§ **Task requirements**
Retype the material exactly, ending with the line containing "def State.dataAddress (s".

§ **Task data**
Content starts

-- ==== Sys2Proof/Machine/Operands.lean ====
section
/-! DEFINITION. The operand forms: immediates into PC and I (30_encoding.md R62), the shift operand (42_register_alu.md R109,
R111), the data address (43_index_memory.md R125). -/

namespace Sys2Proof.Machine

/-- A 12-bit immediate into PC or I: zero-extended, bits 15 to 12 become 0 (R62). -/
def zext16 (nnn : Addr) : Word := nnn.setWidth 16

/-- The operand of 8XY6 and 8XYE: V[Y] when `SHIFT_USES_VY`, else V[X] (R109, R111). -/
def State.shiftOperand (s : State) (usesVy : Bool) (x y : Reg) : Byte := if usesVy then s.readV y else s.readV x

/-- The address of data byte 0, I; byte k is at I + k and the access reduces it modulo 4096 (R125). -/
def State.dataAddress (s : State) : Nat := s.idx.toNat

/-- The bytes of V0 to VX, ascending, as FX55 stores them (R123). -/
def State.regBytes (s : State) (x : Reg) : List Byte := s.v.toList.take (x.val + 1)

/-- I after a transfer of V0 to VX: X + 1 higher, modulo 65536 (R126). -/
def State.idxAfterTransfer (s : State) (x : Reg) : Word := s.idx + BitVec.ofNat 16 (x.val + 1)

/-- The decimal digits of a byte, hundreds first (R122). -/
def decimalDigits (v : Byte) : List Byte :=
  [BitVec.ofNat 8 (v.toNat / 100), BitVec.ofNat 8 (v.toNat / 10 % 10), BitVec.ofNat 8 (v.toNat % 10)]

end Sys2Proof.Machine
end

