-- ==== Sys2Proof/Safety.lean ====
section
/-! DEFINITION. What claims are stated in: the invariant of the machine, what an operation may change (frames), and the states a
host can reach. -/

namespace Sys2Proof.Machine

/-- The fault latch tells the truth about how the machine stopped (10_state.md R25, 60_exceptions.md R140 to R146): with no fault
both context fields are 0, and so they are for a failed Reset; a fault of a step names the address PC - 2 and the word memory
holds there, which is illegal, or is a 2NNN met with a full stack, or is 00EE met with an empty one. -/
def State.faultTruthful (s : State) (strict : Bool) : Prop :=
  match s.fault.kind with
  | .none => s.fault.pc = 0 ∧ s.fault.opcode = 0
  | .romTooLarge => s.fault.pc = 0 ∧ s.fault.opcode = 0
  | .unknownOpcode =>
    s.pc = s.fault.pc + 2 ∧ s.wordAt s.fault.pc.toNat = s.fault.opcode ∧ wordLegal strict s.fault.opcode = false
  | .stackOverflow =>
    s.pc = s.fault.pc + 2 ∧ s.wordAt s.fault.pc.toNat = s.fault.opcode ∧ opClass s.fault.opcode = 0x2 ∧ s.sp = 16
  | .stackUnderflow =>
    s.pc = s.fault.pc + 2 ∧ s.wordAt s.fault.pc.toNat = s.fault.opcode ∧ s.fault.opcode = 0x00EE ∧ s.sp = 0

/-- The invariant of the machine: memory is in canonical form and the fault latch is truthful. -/
def State.Inv (s : State) (strict : Bool) : Prop := s.mem.wf ∧ s.faultTruthful strict

/-- What an operation may change. Everything not named is unchanged; DT and ST no instruction may change at all. -/
structure MayChange where
  /-- V registers that may change. -/
  regs : List Reg := []
  /-- Memory addresses, below 4096, that may change. -/
  bytes : List Nat := []
  idx : Bool := false
  pc : Bool := false
  stack : Bool := false
  frame : Bool := false
  fault : Bool := false

/-- `t` differs from `s` at most where `c` allows. Memory is compared byte by byte through the machine's own read. -/
def ChangesOnly (c : MayChange) (s t : State) : Prop :=
  (∀ r, r ∉ c.regs → t.readV r = s.readV r) ∧
  (∀ a, a < memSize → a ∉ c.bytes → t.readMem a = s.readMem a) ∧
  (c.idx = false → t.idx = s.idx) ∧
  (c.pc = false → t.pc = s.pc) ∧
  (c.stack = false → t.stack = s.stack ∧ t.sp = s.sp) ∧
  (c.frame = false → t.fb = s.fb ∧ t.redraw = s.redraw) ∧
  (c.fault = false → t.fault = s.fault) ∧
  t.dt = s.dt ∧ t.st = s.st

/-- The `n` addresses from `addr` on, each reduced modulo 4096 (20_memory.md R42, R55). -/
def addressRange (addr n : Nat) : List Nat := (List.range n).map fun k => (addr + k) % memSize

/-- The states a host reaches by operations from a successful Reset, with no failed Reset among them. -/
inductive Reachable (cfg : Config) : State → Prop where
  | load (rom : List Byte) (h : rom.length ≤ maxRom) : Reachable cfg (State.load cfg rom)
  | step (s t : State) (h : Reachable cfg s) (hs : stepWith cfg s = .next t) : Reachable cfg t
  | tick (s : State) (h : Reachable cfg s) : Reachable cfg s.tick
  | consume (s : State) (h : Reachable cfg s) : Reachable cfg s.consumeRedraw.1

/-- The sprite bit that lands on pixel (px, py) for a sprite of `n` rows at `addr` drawn from (x0, y0); false where none lands
(44_display.md R131 to R133): bit `7 - c` of row `r` lands in column `(x0 + c) mod 64` and row `(y0 + r) mod 32`. -/
def spriteBitAt (m : Memory) (addr n x0 y0 px py : Nat) : Bool :=
  (List.range n).any fun r => (List.range spriteWidth).any fun c =>
    (m.read (addr + r)).getLsbD (7 - c) && decide ((x0 + c) % fbWidth = px) && decide ((y0 + r) % fbHeight = py)

/-- PC after an instruction that does not fail, from the state before the step: the table of 10_state.md R16, `a` being PC. -/
def pcAfter (i : Instr) (s : State) : Word :=
  match i with
  | .jp nnn => nnn.setWidth 16
  | .call nnn => nnn.setWidth 16
  | .ret => s.stack[s.sp.val - 1]?.getD 0
  | .seImm x nn => if s.readV x = nn then s.pc + 4 else s.pc + 2
  | .sneImm x nn => if s.readV x ≠ nn then s.pc + 4 else s.pc + 2
  | .seReg x y => if s.readV x = s.readV y then s.pc + 4 else s.pc + 2
  | .sneReg x y => if s.readV x ≠ s.readV y then s.pc + 4 else s.pc + 2
  | .cls | .ldImm _ _ | .addImm _ _ | .ldReg _ _ | .or _ _ | .and _ _ | .xor _ _ | .addReg _ _ | .sub _ _ | .shr _ _ => s.pc + 2
  | .subn _ _ | .shl _ _ | .ldI _ | .drw _ _ _ | .addI _ | .bcd _ | .stRegs _ | .ldRegs _ => s.pc + 2

/-- V registers from 0 to `x`. -/
def regsUpTo (x : Reg) : List Reg := (List.finRange 16).filter (· ≤ x)

/-- The V registers an instruction reads: the table of 10_state.md R13. -/
def readRegs (usesVy : Bool) : Instr → List Reg
  | .cls | .ret | .jp _ | .call _ | .ldI _ => []
  | .seImm x _ | .sneImm x _ => [x]
  | .seReg x y | .sneReg x y => [x, y]
  | .ldImm _ _ => []
  | .addImm x _ => [x]
  | .ldReg _ y => [y]
  | .or x y | .and x y | .xor x y | .addReg x y | .sub x y | .subn x y => [x, y]
  | .shr x y | .shl x y => if usesVy then [y] else [x]
  | .drw x y _ => [x, y]
  | .addI x | .bcd x => [x]
  | .stRegs x => regsUpTo x
  | .ldRegs _ => []

/-- The V registers an instruction writes: the table of 10_state.md R13. -/
def writtenRegs : Instr → List Reg
  | .cls | .ret | .jp _ | .call _ | .ldI _ => []
  | .seImm _ _ | .sneImm _ _ | .seReg _ _ | .sneReg _ _ => []
  | .ldImm x _ | .addImm x _ | .ldReg x _ | .or x _ | .and x _ | .xor x _ => [x]
  | .addReg x _ | .sub x _ | .subn x _ | .shr x _ | .shl x _ => [x, flagReg]
  | .drw _ _ _ => [flagReg]
  | .addI _ | .bcd _ | .stRegs _ => []
  | .ldRegs x => regsUpTo x

/-- The instructions that write VF as a flag: the list of 10_state.md R12. -/
def writesFlag : Instr → Bool
  | .addReg _ _ | .sub _ _ | .shr _ _ | .subn _ _ | .shl _ _ | .drw _ _ _ => true
  | .cls | .ret | .jp _ | .call _ | .seImm _ _ | .sneImm _ _ | .seReg _ _ | .sneReg _ _ => false
  | .ldImm _ _ | .addImm _ _ | .ldReg _ _ | .or _ _ | .and _ _ | .xor _ _ => false
  | .ldI _ | .addI _ | .bcd _ | .stRegs _ | .ldRegs _ => false

/-- The memory addresses whose bytes an instruction reads as data: the table of 20_memory.md R55. -/
def dataReads (s : State) : Instr → List Nat
  | .ldRegs x => addressRange s.dataAddress (x.val + 1)
  | .drw _ _ n => addressRange s.dataAddress n.toNat
  | .cls | .ret | .jp _ | .call _ | .seImm _ _ | .sneImm _ _ | .seReg _ _ | .sneReg _ _ => []
  | .ldImm _ _ | .addImm _ _ | .ldReg _ _ | .or _ _ | .and _ _ | .xor _ _ | .addReg _ _ | .sub _ _ | .shr _ _ => []
  | .subn _ _ | .shl _ _ | .ldI _ | .addI _ | .bcd _ | .stRegs _ => []

/-- The memory addresses an instruction stores to: the table of 20_memory.md R55. -/
def dataWrites (s : State) : Instr → List Nat
  | .bcd _ => addressRange s.dataAddress 3
  | .stRegs x => addressRange s.dataAddress (x.val + 1)
  | .cls | .ret | .jp _ | .call _ | .seImm _ _ | .sneImm _ _ | .seReg _ _ | .sneReg _ _ => []
  | .ldImm _ _ | .addImm _ _ | .ldReg _ _ | .or _ _ | .and _ _ | .xor _ _ | .addReg _ _ | .sub _ _ | .shr _ _ => []
  | .subn _ _ | .shl _ _ | .ldI _ | .drw _ _ _ | .addI _ | .ldRegs _ => []

/-- Two states that differ at most in stack entries that are not live, those at SP and above (10_state.md R33). -/
def SameButStaleStack (s t : State) : Prop :=
  t = { s with stack := t.stack } ∧ ∀ k (h : k < stackDepth), k < s.sp.val → t.stack[k] = s.stack[k]

/-- Two states that differ at most in bits 15 to 12 of I (10_state.md R14). -/
def SameButHighIndex (s t : State) : Prop :=
  t = { s with idx := t.idx } ∧ t.idx.toNat % memSize = s.idx.toNat % memSize

end Sys2Proof.Machine
end

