/-! ## The step (40_step_cycle.md) -/

/-- When the word at PC decodes to an instruction and no fault is latched, the step is that instruction's meaning on the state with
PC two higher; and `step` is `stepWith` at the default configuration. -/
def Obligations.StepRunsTheDecodedInstruction : Prop :=
  ∀ s : State,
    (∀ i, s.fault.kind = .none → decode s.fetch = .ok i → step s = exec i s.advance) ∧
    s.advance = { s with pc := s.pc + 2 } ∧ step s = stepWith Config.default s

/-- R80: the whole cycle with its results, at every configuration. -/
def Obligations.StepFollowsTheCycle : Prop :=
  ∀ (cfg : Config) (s : State) (op : Word),
    op.toNat = (s.readMem s.pc.toNat).toNat * 256 + (s.readMem (s.pc.toNat + 1)).toNat →
    (s.fault.kind ≠ .none → stepOp cfg s = .next (s, .fatal s.fault)) ∧
    (s.fault.kind = .none → ∀ i, decodeWith cfg.strictSkipDecode op = .ok i →
      ∃ t, execWith cfg i { s with pc := s.pc + 2 } = .next t ∧
        (t.fault.kind = .none → stepOp cfg s = .next (t, .ok (touchesFrame i))) ∧
        (t.fault.kind ≠ .none → stepOp cfg s = .next (t, .fatal t.fault))) ∧
    (s.fault.kind = .none → ∀ e, decodeWith cfg.strictSkipDecode op = .error e →
      stepOp cfg s = .next ({ s with pc := s.pc + 2, fault := ⟨.unknownOpcode, s.pc, op⟩ },
        .fatal ⟨.unknownOpcode, s.pc, op⟩))

/-- R81: the fetched word, from the two bytes at PC and PC + 1, each address modulo 4096, for every PC, odd ones too. -/
def Obligations.FetchIsBigEndianAndWraps : Prop :=
  ∀ s : State, s.fetch.toNat =
    (s.mem.get (s.pc.toNat % 4096)).toNat * 256 + (s.mem.get ((s.pc.toNat + 1) % 4096)).toNat

/-- R87: a step at any configuration and from any state has exactly one successor and one result; no step stops the model. -/
def Obligations.StepIsTotalAndDeterministic : Prop :=
  ∀ (cfg : Config) (s : State), (∃! u : State × StepResult, stepOp cfg s = .next u) ∧ ∃ t, step s = .next t

/-- Derived (R16; the last row rests on the spec's decision D9): PC after every step of a running machine. -/
def Obligations.ProgramCounterAfterEveryInstruction : Prop :=
  ∀ (cfg : Config) (s t : State) (i : Instr), s.fault.kind = .none →
    decodeWith cfg.strictSkipDecode s.fetch = .ok i → stepWith cfg s = .next t →
    t.pc = if t.fault.kind = .none then pcAfter i s else s.pc + 2

/-- A fetched illegal word raises UnknownOpcode and changes PC and FAULT only (R67). That PC is two higher and that the record holds the
fetch address and the word is the spec's decision D9 (notes/assumptions/3.md). -/
def Obligations.IllegalWordRaisesUnknownOpcode : Prop :=
  ∀ (cfg : Config) (s : State), s.fault.kind = .none → wordLegal cfg.strictSkipDecode s.fetch = false →
    ∃ t, stepWith cfg s = .next t ∧ t.fault = ⟨.unknownOpcode, s.pc, s.fetch⟩ ∧ t.pc = s.pc + 2 ∧
      ChangesOnly { pc := true, fault := true } s t

/-- The spec's decision D9 (R85): a step that latches a fault changes nothing but PC, two higher, and the latch, which names the
fetch address and the fetched word. -/
def Obligations.FaultsArePrecise : Prop :=
  ∀ (cfg : Config) (s t : State), s.fault.kind = .none → stepWith cfg s = .next t → t.fault.kind ≠ .none →
    ∃ k, (k = .unknownOpcode ∨ k = .stackOverflow ∨ k = .stackUnderflow) ∧
      t = { s with pc := s.pc + 2, fault := ⟨k, s.pc, s.fetch⟩ }

/-- The spec's decision D8 (R143): with a fault latched Step is the identity and returns the record, and Tick and ConsumeRedraw
still act. -/
def Obligations.FaultStateIsSticky : Prop :=
  ∀ (cfg : Config) (s : State), s.fault.kind ≠ .none →
    step s = .next s ∧ stepOp cfg s = .next (s, .fatal s.fault) ∧
    (s.tick.fault = s.fault ∧ s.tick.dt = timerDown s.dt ∧ s.tick.st = timerDown s.st) ∧
    s.consumeRedraw = ({ s with redraw := false }, s.redraw)

/-- The two stack errors of a step: 2NNN with SP = 16, 00EE with SP = 0 (R145, R146). That PC is two higher and that the record holds
the fetch address and the word is the spec's decision D9 (notes/assumptions/3.md and 4.md). -/
def Obligations.StackErrorsOfAStep : Prop :=
  ∀ (cfg : Config) (s : State), s.fault.kind = .none →
    (∀ nnn, decodeWith cfg.strictSkipDecode s.fetch = .ok (.call nnn) → s.sp.val = 16 →
      stepWith cfg s = .next { s with pc := s.pc + 2, fault := ⟨.stackOverflow, s.pc, s.fetch⟩ }) ∧
    (decodeWith cfg.strictSkipDecode s.fetch = .ok .ret → s.sp.val = 0 →
      stepWith cfg s = .next { s with pc := s.pc + 2, fault := ⟨.stackUnderflow, s.pc, 0x00EE⟩ })

/-- R148: the only operation that leaves the fault state is a Reset that succeeds, which discards the whole state; one that fails
leaves RomTooLarge latched. -/
def Obligations.OnlyResetLeavesTheFaultState : Prop :=
  ∀ (cfg : Config) (s t : State) (op : HostOp) (r : HostResult), s.fault.kind ≠ .none → hostMove cfg s op r t →
    (t.fault.kind = .none → ∃ rom, op = .reset rom ∧ rom.length ≤ 3584) ∧
    (∀ rom, op = .reset rom → rom.length ≤ 3584 → t = State.load cfg rom ∧ t.fault.kind = .none) ∧
    (∀ rom, op = .reset rom → 3584 < rom.length → t.fault.kind = .romTooLarge)

/-- Derived (95_test_vectors.md S5): 2NNN, then 00EE at its target, restores PC to the instruction after the 2NNN and SP and every
live stack entry to what they were. -/
def Obligations.CallThenReturnComesBack : Prop :=
  ∀ (s : State) (nnn : Addr), s.fault.kind = .none → decode s.fetch = .ok (.call nnn) → s.sp.val < 16 →
    s.wordAt nnn.toNat = 0x00EE →
    ∃ t u, step s = .next t ∧ t.sp.val = s.sp.val + 1 ∧ step t = .next u ∧ u.pc = s.pc + 2 ∧ u.sp = s.sp ∧
      (∀ k : Nat, k < s.sp.val → u.stack[k]? = s.stack[k]?) ∧ ChangesOnly { pc := true, stack := true } s u

/-! ## What instructions touch (10_state.md, 20_memory.md) -/

/-- R13: each instruction writes only the V registers the table lists, and its effect depends only on the V registers the table
lists. -/
def Obligations.RegisterReadWriteTable : Prop :=
  ∀ (cfg : Config) (i : Instr) (s t : State), execWith cfg i s = .next t →
    (∀ r, r ∉ writtenRegs i → t.readV r = s.readV r) ∧
    ∀ s' : State, s' = { s with v := s'.v } → (∀ r ∈ readRegs cfg.shiftUsesVy i, s'.readV r = s.readV r) →
      ∃ t', execWith cfg i s' = .next t' ∧ t' = { t with v := t'.v } ∧ ∀ r ∈ writtenRegs i, t'.readV r = t.readV r

/-- R12: the instructions that write VF as a flag leave 0 or 1 in it, on every execution; every other instruction changes VF only where
it names VF as its destination. -/
def Obligations.FlagWritersLeaveZeroOrOne : Prop :=
  ∀ (cfg : Config) (i : Instr) (s : State), ∃ t, execWith cfg i s = .next t ∧
    (writesFlag i = true → t.readV flagReg = 0 ∨ t.readV flagReg = 1) ∧
    (writesFlag i = false → t.readV flagReg ≠ s.readV flagReg →
      (∃ nn, i = .ldImm flagReg nn ∨ i = .addImm flagReg nn) ∨
      (∃ y, i = .ldReg flagReg y ∨ i = .or flagReg y ∨ i = .and flagReg y ∨ i = .xor flagReg y) ∨ i = .ldRegs flagReg)

/-- R55: each instruction stores only to the addresses the table lists, and its effect depends only on the memory bytes the table
lists; the fetch depends only on the bytes at PC and PC + 1. -/
def Obligations.MemoryAccessTable : Prop :=
  (∀ s s' : State, s' = { s with mem := s'.mem } → s'.readMem s.pc.toNat = s.readMem s.pc.toNat →
    s'.readMem (s.pc.toNat + 1) = s.readMem (s.pc.toNat + 1) → s'.fetch = s.fetch) ∧
  ∀ (cfg : Config) (i : Instr) (s t : State), execWith cfg i s = .next t →
    (∀ a, a < memSize → a ∉ dataWrites s i → t.readMem a = s.readMem a) ∧
    ∀ s' : State, s' = { s with mem := s'.mem } → (∀ a ∈ dataReads s i, s'.readMem a = s.readMem a) →
      ∃ t', execWith cfg i s' = .next t' ∧ t' = { t with mem := t'.mem } ∧ ∀ a ∈ dataWrites s i, t'.readMem a = t.readMem a

/-- The spec's decision D15 (R24, R86): REDRAW after a step is REDRAW before or the step's touched result; ConsumeRedraw returns it
and clears it. -/
def Obligations.RedrawIsStickyUntilConsumed : Prop :=
  (∀ (cfg : Config) (s t : State) (r : StepResult), stepOp cfg s = .next (t, r) →
    t.redraw = (s.redraw || decide (r = .ok true))) ∧
  ∀ s : State, s.consumeRedraw.2 = s.redraw ∧ s.consumeRedraw.1.redraw = false ∧
    ChangesOnly { frame := true } s s.consumeRedraw.1 ∧ s.consumeRedraw.1.fb = s.fb

/-- Derived (R14, R19, R22, R23): I, the stack, the frame buffer and the timers are changed by no instruction but those the spec
names. -/
def Obligations.WhoChangesIndexStackFrameAndTimers : Prop :=
  ∀ (cfg : Config) (i : Instr) (s t : State), execWith cfg i s = .next t →
    (t.idx ≠ s.idx → (∃ n, i = .ldI n) ∨ ∃ x, i = .addI x ∨ i = .stRegs x ∨ i = .ldRegs x) ∧
    (t.stack ≠ s.stack ∨ t.sp ≠ s.sp → i = .ret ∨ ∃ n, i = .call n) ∧
    (t.fb ≠ s.fb → touchesFrame i = true) ∧ t.dt = s.dt ∧ t.st = s.st

/-- R53: the step of FX55 or FX33 completes, over its own bytes too, and whatever two consecutive bytes it stored are what a fetch
at their address reads, the very next fetch among them. -/
def Obligations.StoresAreSeenByTheNextFetch : Prop :=
  ∀ (s : State) (x : Reg), s.fault.kind = .none →
    (decode s.fetch = .ok (.stRegs x) → ∃ t, step s = .next t ∧ t.fault.kind = .none ∧ t.fetch = t.wordAt t.pc.toNat ∧
      ∀ (a : Nat) (r q : Reg), r.val + 1 = q.val → q.val ≤ x.val → a % 4096 = (s.dataAddress + r.val) % 4096 →
        (t.wordAt a).toNat = (s.readV r).toNat * 256 + (s.readV q).toNat) ∧
    (decode s.fetch = .ok (.bcd x) → ∃ t, step s = .next t ∧ t.fault.kind = .none ∧ t.fetch = t.wordAt t.pc.toNat ∧
      ∀ a : Nat,
        (a % 4096 = s.dataAddress % 4096 →
          (t.wordAt a).toNat = (s.readV x).toNat / 100 * 256 + (s.readV x).toNat / 10 % 10) ∧
        (a % 4096 = (s.dataAddress + 1) % 4096 →
          (t.wordAt a).toNat = (s.readV x).toNat / 10 % 10 * 256 + (s.readV x).toNat % 10))

/-- The spec's decision D3 (R42), with R50: after bytes are stored at consecutive addresses, each reduced modulo 4096, an address
reads as the byte whose place it is and, outside them, as before: for every start address, across the top of memory too. -/
def Obligations.StoredBytesReadBackAroundMemory : Prop :=
  ∀ (s : State) (addr a : Nat) (bytes : List Byte), bytes.length ≤ 4096 →
    (s.storeBytes addr bytes).readMem a = (bytes[(a + 4096 - addr % 4096) % 4096]?).getD (s.readMem a)

/-- R20, R21: Push on a full stack and Pop on an empty one give nothing, and the instruction raises with no state changed but the
latch (its record as R90 and R92 give it); otherwise Push writes the entry at SP and raises SP, and Pop gives the newest entry back and lowers SP. -/
def Obligations.PushAndPopAreLastInFirstOut : Prop :=
  ∀ (s : State) (w : Word),
    (s.push w = none ↔ s.sp.val = 16) ∧ (s.pop = none ↔ s.sp.val = 0) ∧
    (s.push s.pc = none → ∀ nnn, exec (.call nnn) s =
      .next { s with fault := ⟨.stackOverflow, s.pc - 2, encode (.call nnn)⟩ }) ∧
    (s.pop = none → exec .ret s = .next { s with fault := ⟨.stackUnderflow, s.pc - 2, 0x00EE⟩ }) ∧
    (∀ t, s.push w = some t → t.sp.val = s.sp.val + 1 ∧ t.stack[s.sp.val]? = some w ∧
      (∀ k : Nat, k ≠ s.sp.val → t.stack[k]? = s.stack[k]?) ∧ ChangesOnly { stack := true } s t ∧
      ∃ u, t.pop = some (w, u) ∧ u.sp = s.sp) ∧
    ∀ v u, s.pop = some (v, u) → u.sp.val + 1 = s.sp.val ∧ s.stack[u.sp.val]? = some v ∧ u.stack = s.stack ∧
      ChangesOnly { stack := true } s u

/-- The spec's decision D13 (R33): stack entries at SP and above are not observable: two states that differ only in them step to
states that differ only in them, with the same result. -/
def Obligations.StaleStackEntriesAreUnobservable : Prop :=
  ∀ (cfg : Config) (s s' t : State) (r : StepResult), SameButStaleStack s s' → stepOp cfg s = .next (t, r) →
    ∃ t', stepOp cfg s' = .next (t', r) ∧ SameButStaleStack t t'

/-- The spec's decisions D3 and D4 (R14): bits 15 to 12 of I are not observable: two states that differ only in them step to states
that differ only in them, with the same result. -/
def Obligations.HighIndexBitsAreUnobservable : Prop :=
  ∀ (cfg : Config) (s s' t : State) (r : StepResult), SameButHighIndex s s' → stepOp cfg s = .next (t, r) →
    ∃ t', stepOp cfg s' = .next (t', r) ∧ SameButHighIndex t t'

/-! ## Timers and the host (60_exceptions.md) -/

/-- R152: Tick lowers each timer by one, floored at 0, each on its own, and changes nothing else. -/
def Obligations.TickLowersEachTimerToZero : Prop :=
  ∀ s : State, s.tick = { s with dt := s.tick.dt, st := s.tick.st } ∧
    s.tick.dt.toNat = s.dt.toNat - 1 ∧ s.tick.st.toNat = s.st.toNat - 1

/-- Derived (R156): Tick and Step commute, results included. -/
def Obligations.TickAndStepCommute : Prop :=
  ∀ (cfg : Config) (s t : State) (r : StepResult), stepOp cfg s = .next (t, r) → stepOp cfg s.tick = .next (t.tick, r)

/-- Derived (R153, the spec's decision D12): from a successful Reset, whatever steps, ticks and redraw reads follow, both timers are
0 and the tone is off. -/
def Obligations.TimersStayZeroFromReset : Prop :=
  ∀ (cfg : Config) (s : State), Reachable cfg s → s.readDelayTimer = 0 ∧ s.readSoundTimer = 0 ∧ s.tone = false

Content ends

§ **Task solution**
-- ==== Sys2Proof/Machine/Operands.lean ====
section
/-! DEFINITION. The operand forms: immediates into PC and I (30_encoding.md R62), the shift operand (42_register_alu.md R109,
R111), the data address (43_index_memory.md R125). -/

namespace Sys2Proof.Machine

/-- A 12-bit immediate into PC or I: zero-extended, bits 15 to 12 become 0 (R62). -/
def zext16 (nnn : Addr) : Word := nnn.setWidth 16

/-- The operand of 8XY6 and 8XYE: V[Y] when `SHIFT_USES_VY`, else V[X] (R109, R111). -/
def State.shiftOperand (s : State) (usesVy : Bool) (x y : Reg) : Byte := if usesVy then s.readV y else s.readV x

/-- The address of data byte 0, I; byte k is at I + k and the access reduces it modulo 4096 (R125). -/
def State.dataAddress (s : State) : Nat := s.idx.toNat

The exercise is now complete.